* Task to complete *
Repeat exactly the lines of the entries below from the one with "(16, 32, true)" through the one with "encodeBlock (s.quantVals f a) e", both ends included, and nothing else.
********************
-- ==== Sys2Proof/Machine/VectorFloat.lean ====
section
/-! DEFINITION. The floating-point, special-function, conversion, packing, quantisation and scaling operations of the VA and VB slots,
with the floating-point reductions (R178, R180–R187, R189, R190). -/

namespace Sys2Proof.Machine

/-- A rounded result with the flags of its exact value. -/
def rounded (z : Bool) (f : FFmt) (rm : RMode) (v : Val × Flags) : Nat × Flags :=
  let r := roundFtz z f rm false v.1
  (r.1, r.2 ||| v.2)

/-- `vfadd` (R180). -/
def execVfadd (f : VFile) (d a : Fin 32) (o : VOpd) (ft : FTy) (rm : RMode) (m : Fin 4) (s : State) : Result :=
  s.vFlt f d a o ft m false fun z x y _ => rounded z (ftyFmt ft) rm (addVal rm x y)
/-- `vfsub`. -/
def execVfsub (f : VFile) (d a : Fin 32) (o : VOpd) (ft : FTy) (rm : RMode) (m : Fin 4) (s : State) : Result :=
  s.vFlt f d a o ft m false fun z x y _ => rounded z (ftyFmt ft) rm (addVal rm x y.negate)
/-- `vfmul`. -/
def execVfmul (f : VFile) (d a : Fin 32) (o : VOpd) (ft : FTy) (rm : RMode) (m : Fin 4) (s : State) : Result :=
  s.vFlt f d a o ft m false fun z x y _ => rounded z (ftyFmt ft) rm (mulVal x y)
/-- `vffma`: reads d; one rounding. -/
def execVffma (f : VFile) (d a : Fin 32) (o : VOpd) (ft : FTy) (rm : RMode) (m : Fin 4) (s : State) : Result :=
  s.vFlt f d a o ft m true fun z x y c => rounded z (ftyFmt ft) rm (fmaVal rm x y c)
/-- `vfmin`. -/
def execVfmin (f : VFile) (d a : Fin 32) (o : VOpd) (ft : FTy) (m : Fin 4) (s : State) : Result :=
  s.vFlt f d a o ft m false fun z x y _ => rounded z (ftyFmt ft) .rne (minVal x y)
/-- `vfmax`. -/
def execVfmax (f : VFile) (d a : Fin 32) (o : VOpd) (ft : FTy) (m : Fin 4) (s : State) : Result :=
  s.vFlt f d a o ft m false fun z x y _ => rounded z (ftyFmt ft) .rne (maxVal x y)

/-- The sign operations (R181): the magnitude of x and a sign from the sign bits of x and y. -/
def State.vSign (s : State) (x : VFile) (d a : Fin 32) (o : VOpd) (ft : FTy) (m : Fin 4) (f : Bool → Bool → Bool) : Result :=
  let ff := ftyFmt ft
  let w := ff.width
  let z := s.ftz x
  let va := s.readV x a
  let vb := s.vopdF x o ff
  s.laneOp x 4 d (a :: vopdNames o) (s.poisonV x a || s.vopdPoison x o) (s.opMask x m.val) w fun j =>
    let v := ftzIn z ff (decodeF ff (lane w va j))
    if v.isNan then (ff.nan, flIf v.isSig flNV)
    else ((roundTo ff .rne false (v.withSign (f (bit (lane w va j) (w - 1)) (bit (lane w vb j) (w - 1))))).1, 0#6)

/-- `vfsgn.j`. -/
def execVfsgnJ (f : VFile) (d a : Fin 32) (o : VOpd) (ft : FTy) (m : Fin 4) (s : State) : Result :=
  s.vSign f d a o ft m fun _ y => y
/-- `vfsgn.jn`. -/
def execVfsgnJn (f : VFile) (d a : Fin 32) (o : VOpd) (ft : FTy) (m : Fin 4) (s : State) : Result :=
  s.vSign f d a o ft m fun _ y => !y
/-- `vfsgn.jx`. -/
def execVfsgnJx (f : VFile) (d a : Fin 32) (o : VOpd) (ft : FTy) (m : Fin 4) (s : State) : Result :=
  s.vSign f d a o ft m fun x y => x != y

/-- A floating-point compare (R178): `quiet` tells whether a quiet NaN raises nothing. -/
def State.vFltCmp (s : State) (x : VFile) (d : Fin 8) (a : Fin 32) (o : VOpd) (ft : FTy) (quiet : Bool) (f : Val → Val → Bool) :
    Result :=
  let ff := ftyFmt ft
  let w := ff.width
  let z := s.ftz x
  let va := s.readV x a
  let vb := s.vopdF x o ff
  s.vCmp x 4 d (a :: vopdNames o) (s.poisonV x a || s.vopdPoison x o) w fun j =>
    let u := ftzIn z ff (decodeF ff (lane w va j))
    let v := ftzIn z ff (decodeF ff (lane w vb j))
    (f u v, flIf (if quiet then u.isSig || v.isSig else u.isNan || v.isNan) flNV)

/-- `vfcmp.eq`. -/
def execVfcmpEq (f : VFile) (d : Fin 8) (a : Fin 32) (o : VOpd) (ft : FTy) (s : State) : Result :=
  s.vFltCmp f d a o ft true fun x y => x.eq y
/-- `vfcmp.ne`: true for a NaN. -/
def execVfcmpNe (f : VFile) (d : Fin 8) (a : Fin 32) (o : VOpd) (ft : FTy) (s : State) : Result :=
  s.vFltCmp f d a o ft true fun x y => !x.eq y
/-- `vfcmp.lt`. -/
def execVfcmpLt (f : VFile) (d : Fin 8) (a : Fin 32) (o : VOpd) (ft : FTy) (s : State) : Result :=
  s.vFltCmp f d a o ft false fun x y => x.lt y
/-- `vfcmp.le`. -/
def execVfcmpLe (f : VFile) (d : Fin 8) (a : Fin 32) (o : VOpd) (ft : FTy) (s : State) : Result :=
  s.vFltCmp f d a o ft false fun x y => x.lt y || x.eq y
/-- `vfcmp.un`. -/
def execVfcmpUn (f : VFile) (d : Fin 8) (a : Fin 32) (o : VOpd) (ft : FTy) (s : State) : Result :=
  s.vFltCmp f d a o ft true fun x y => x.isNan || y.isNan
/-- `vfcmp.ord`. -/
def execVfcmpOrd (f : VFile) (d : Fin 8) (a : Fin 32) (o : VOpd) (ft : FTy) (s : State) : Result :=
  s.vFltCmp f d a o ft true fun x y => !x.isNan && !y.isNan

/-- The class word of R182. -/
def classOf (f : FFmt) (v : Val) : Nat :=
  match v with
  | .nan sig => if sig then 256 else 512
  | .inf neg => if neg then 1 else 128
  | .fin neg num den e =>
    if num = 0 then (if neg then 8 else 16)
    else if floorLog2 num den e < f.emin then (if neg then 4 else 32)
    else if neg then 2 else 64

/-- `vfclass` (R182): no flag. -/
def execVfclass (f : VFile) (d a : Fin 32) (ft : FTy) (m : Fin 4) (s : State) : Result :=
  let ff := ftyFmt ft
  let z := s.ftz f
  let va := s.readV f a
  s.laneOp f 4 d [a] (s.poisonV f a) (s.opMask f m.val) ff.width fun j =>
    (classOf ff (ftzIn z ff (decodeF ff (lane ff.width va j))), 0#6)

/-- A special function on fp32 lanes (R183). -/
def State.vSfu (s : State) (x : VFile) (d a : Fin 32) (m : Fin 4) (f : Bool → Nat → Nat × Flags) : Result :=
  let z := s.ftz x
  let va := s.readV x a
  s.laneOp x 8 d [a] (s.poisonV x a) (s.opMask x m.val) 32 fun j => f z (lane 32 va j)

/-- `vexp2`. -/
def execVexp2 (f : VFile) (d a : Fin 32) (m : Fin 4) (s : State) : Result := s.vSfu f d a m sfuExp2
/-- `vlog2`. -/
def execVlog2 (f : VFile) (d a : Fin 32) (m : Fin 4) (s : State) : Result := s.vSfu f d a m sfuLog2
/-- `vrcp`. -/
def execVrcp (f : VFile) (d a : Fin 32) (m : Fin 4) (s : State) : Result := s.vSfu f d a m sfuRcp
/-- `vrsqrt`. -/
def execVrsqrt (f : VFile) (d a : Fin 32) (m : Fin 4) (s : State) : Result := s.vSfu f d a m sfuRsqrt

/-- The element format of a `vcvt` code (R184). -/
def cfmtEl : CFmt → ElF
  | .i8 => .int true 8
  | .n8 => .int false 8
  | .i16 => .int true 16
  | .n16 => .int false 16
  | .i32 => .int true 32
  | .n32 => .int false 32
  | .fp16 => .flt .fp16
  | .bf16 => .flt .bf16
  | .fp32 => .flt .fp32
  | .e4m3 => .flt .e4m3
  | .e5m2 => .flt .e5m2

/-- ORs the flags of a list of lane results. -/
def allFlags (l : List (Nat × Flags)) : Flags := l.foldl (fun a y => a ||| y.2) 0#6

/-- The bits of `n` lanes of width w from lane `first`. -/
def laneSpan (w first n : Nat) : VReg := BitVec.ofNat 1024 ((2 ^ (w * n) - 1) * 2 ^ (w * first))

/-- `vcvt` (R184): a narrowing conversion writes only its part of vd. -/
def execVcvt (f : VFile) (d a : Fin 32) (dt st : CFmt) (rm : RMode) (sat : Bool) (part : Option (BitVec 2)) (s : State) : Result :=
  let src := cfmtEl st
  let dst := cfmtEl dt
  let ws := src.width
  let wd := dst.width
  let n := 1024 / Nat.max ws wd
  let p := part.elim 0 BitVec.toNat
  let z := s.ftz f
  let va := s.readV f a
  s.attempt (s.chkVs f [d, a]) fun s =>
    let r := (List.range n).map fun k => convert z src dst rm sat (lane ws va (if ws < wd then p * n + k else k))
    let v := ofLanes wd (r.map Prod.fst)
    if wd < ws then s.putV 3 f d (v <<< (wd * (p * n))) (some (laneSpan wd (p * n) n)) (s.poisonV f a) (allFlags r)
    else s.putV 3 f d v none (s.poisonV f a) (allFlags r)

/-- KIND of `vpack`: source width and signedness, target width and signedness (R185). -/
def packKind (k : Fin 7) : Nat × Bool × Nat × Bool :=
  match k.val with
  | 0 => (32, true, 16, true)
  | 1 => (16, true, 8, true)
  | 2 => (8, true, 4, true)
  | 3 => (32, true, 16, false)
  | 4 => (16, true, 8, false)
  | 5 => (32, false, 16, false)
  | _ => (16, false, 8, false)

/-- `vpack` (R185). -/
def execVpack (f : VFile) (d a b : Fin 32) (kind : Fin 7) (sat : Bool) (s : State) : Result :=
  let k := packKind kind
  let ws := k.1
  let wd := k.2.2.1
  let l := laneCount ws
  s.attempt (s.chkVs f [d, a, b]) fun s =>
    let r := (List.range (2 * l)).map fun j =>
      let x := intVal k.2.1 ws (lane ws (s.readV f (if j < l then a else b)) (j % l))
      if sat then
        let y := satInt k.2.2.2 wd x
        (wrapNat wd y, flIf (y != x) flSAT)
      else (wrapNat wd x, 0#6)
    s.putV 3 f d (ofLanes wd (r.map Prod.fst)) none (s.poisonV f a || s.poisonV f b) (allFlags r)

/-- KIND of `vunpack`: source width, target width, sign-extended (R185). -/
def unpackKind (k : Fin 6) : Nat × Nat × Bool :=
  match k.val with
  | 0 => (16, 32, true)
  | 1 => (8, 16, true)
  | 2 => (4, 8, true)
  | 3 => (16, 32, false)
  | 4 => (8, 16, false)
  | _ => (4, 8, false)

/-- `vunpack` (R185). -/
def execVunpack (f : VFile) (d a : Fin 32) (kind : Fin 6) (hi : Bool) (s : State) : Result :=
  let k := unpackKind kind
  let va := s.readV f a
  s.attempt (s.chkVs f [d, a]) fun s =>
    let v := mapLanes k.2.1 fun j => wrapNat k.2.1 (intVal k.2.2 k.1 (lane k.1 va (b2n hi * laneCount k.2.1 + j)))
    s.putV 3 f d v none (s.poisonV f a) 0#6

/-- The 32 lanes that `vquant` encodes, after FTZ (R186). -/
def State.quantVals (s : State) (f : VFile) (a : Fin 32) : List Val :=
  (List.range 32).map fun j => ftzIn (s.ftz f) .fp32 (fp32 (lane 32 (s.readV f a) j))

/-- The block that `vquant` computes (R186); FTZ has acted on the inputs (R71). -/
def State.quantBlock (s : State) (f : VFile) (a : Fin 32) (e : BElem) : Block :=
  encodeBlock (s.quantVals f a) e

/-- The elements of that block after the flush of results (R71, R175): under FTZ a float element whose exact value lies below 2^Emin of its format
is the zero of its sign. The second part tells whether one was flushed. DEDUCED: log entry 20. -/
def State.quantEls (s : State) (f : VFile) (a : Fin 32) (e : BElem) : List Nat × Bool :=
  let b := s.quantBlock f a e
  match blockFmt e with
  | .int _ _ => (b.els, false)
  | .flt g =>
    let tiny := fun (v : Val) => s.ftz f && !b.nan && !v.isZero && decide (v.log2 - ((b.scale : Int) - 127) < g.emin)
    let l := s.quantVals f a
    ((l.zip b.els).map fun x => if tiny x.1 then g.signed x.1.neg 0 else x.2, l.any tiny)

/-- `vquant` (R186). -/
def execVquant (f : VFile) (d a : Fin 32) (e : BElem) (n : Fin 32) (s : State) : Result :=
  s.attempt (s.chkVs f [d, a]) fun s =>
    let b := s.quantBlock f a e
    let w := (blockFmt e).width
    let e := s.quantEls f a e
    let fl := flIf b.nan flNV ||| flIf (decide (0 < b.sat)) flSAT ||| flIf b.inexact flNX ||| flIf e.2 (flUF ||| flNX)
    s.putV 6 f d (ofLanes w e.1 <<< (32 * w * n.val)) (some (laneSpan w (32 * n.val) 32)) (s.poisonV f a) fl

/-- `vquant.scale` (R186). -/
def execVquantScale (f : VFile) (d a : Fin 32) (e : BElem) (n : Fin 32) (s : State) : Result :=
  s.attempt (s.chkVs f [d, a]) fun s =>
    let b := s.quantBlock f a e
    s.putV 6 f d (BitVec.ofNat 1024 (b.scale * 2 ^ (8 * n.val))) (some (laneSpan 8 n.val 1)) (s.poisonV f a) (flIf b.nan flNV)

/-- `vscale` (R187). -/
def execVscale (f : VFile) (d a : Fin 32) (o : VScale) (rm : RMode) (m : Fin 4) (s : State) : Result :=
  let z := s.ftz f
  let va := s.readV f a
  let byte := fun j => match o with
    | .reg r => lane 8 (s.readV f r) j
    | .imm e => e.toNat
  let names := match o with
    | .reg r => [a, r]
    | .imm _ => [a]
  let poison := match o with
    | .reg r => s.poisonV f a || s.poisonV f r
    | .imm _ => s.poisonV f a
  s.laneOp f 3 d names poison (s.opMask f m.val) 32 fun j =>
    let x := ftzIn z .fp32 (fp32 (lane 32 va j))
    match scaleExp (byte j) with
    | none => (FFmt.nan .fp32, flNV)
    | some k =>
      let r := roundFtz z .fp32 rm false (x.scale k)
      (r.1, r.2 ||| flIf x.isSig flNV)

/-- The enabled lanes of a register widened exactly to fp32 after FTZ; reading a signalling NaN raises NV (R189, R190, R63). -/
def State.widened (s : State) (f : VFile) (a : Fin 32) (ft : FTy) (m : Fin 4) : List (Option Val) × Flags :=
  let ff := ftyFmt ft
  let w := ff.width
  let va := s.readV f a
  let mk := s.opMask f m.val
  let l := (List.range (laneCount w)).map fun j =>
    if enabled mk w j then some (ftzIn (s.ftz f) ff (decodeF ff (lane w va j))) else none
  (l.map fun x => x.map fun v => if v.isNan then .nan false else v, flIf (l.any fun x => x.any Val.isSig) flNV)

/-- One level of the tree of R190. -/
def treeLevel (z : Bool) (rm : RMode) : List (Option Val) → List (Option Val) × Flags
  | a :: b :: r =>
    let t := treeLevel z rm r
    match a, b with
    | none, x => (x :: t.1, t.2)
    | x, none => (x :: t.1, t.2)
    | some x, some y =>
      let v := rounded z .fp32 rm (addVal rm x y)
      (some (fp32 v.1) :: t.1, t.2 ||| v.2)
  | l => (l, 0#6)

/-- The tree sum of R190, level by level. -/
def treeSum (z : Bool) (rm : RMode) : Nat → List (Option Val) → Option Val × Flags
  | 0, l => (l.head?.join, 0#6)
  | n + 1, l =>
    let t := treeLevel z rm l
    let r := treeSum z rm n t.1
    (r.1, r.2 ||| t.2)

/-- `vfredsum` (R189, R190). -/
def execVfredsum (f : VFile) (d a : Fin 32) (ft : FTy) (rm : RMode) (m : Fin 4) (s : State) : Result :=
  s.attempt (s.chkVs f [d, a]) fun s =>
    let l := s.widened f a ft m
    let r := treeSum (s.ftz f) rm (Nat.log2 l.1.length) l.1
    s.putV 8 f d (BitVec.ofNat 1024 (toFp32 (r.1.getD Val.zero)).1) none (s.poisonV f a) (r.2 ||| l.2)

/-- `vfredmax` (R189): −Inf with no lane enabled. -/
def execVfredmax (f : VFile) (d a : Fin 32) (ft : FTy) (m : Fin 4) (s : State) : Result :=
  s.attempt (s.chkVs f [d, a]) fun s =>
    let l := s.widened f a ft m
    let r := l.1.foldl (fun acc x => match x with
      | some v => (maxVal acc v).1
      | none => acc) (Val.inf true)
    s.putV 4 f d (BitVec.ofNat 1024 (toFp32 r).1) none (s.poisonV f a) l.2

end Sys2Proof.Machine
end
********************
* Response for this exercise *
  | 0 => (16, 32, true)
  | 1 => (8, 16, true)
  | 2 => (4, 8, true)
  | 3 => (16, 32, false)
  | 4 => (8, 16, false)
  | _ => (4, 8, false)

/-- `vunpack` (R185). -/
def execVunpack (f : VFile) (d a : Fin 32) (kind : Fin 6) (hi : Bool) (s : State) : Result :=
  let k := unpackKind kind
  let va := s.readV f a
  s.attempt (s.chkVs f [d, a]) fun s =>
    let v := mapLanes k.2.1 fun j => wrapNat k.2.1 (intVal k.2.2 k.1 (lane k.1 va (b2n hi * laneCount k.2.1 + j)))
    s.putV 3 f d v none (s.poisonV f a) 0#6

/-- The 32 lanes that `vquant` encodes, after FTZ (R186). -/
def State.quantVals (s : State) (f : VFile) (a : Fin 32) : List Val :=
  (List.range 32).map fun j => ftzIn (s.ftz f) .fp32 (fp32 (lane 32 (s.readV f a) j))

/-- The block that `vquant` computes (R186); FTZ has acted on the inputs (R71). -/
def State.quantBlock (s : State) (f : VFile) (a : Fin 32) (e : BElem) : Block :=
  encodeBlock (s.quantVals f a) e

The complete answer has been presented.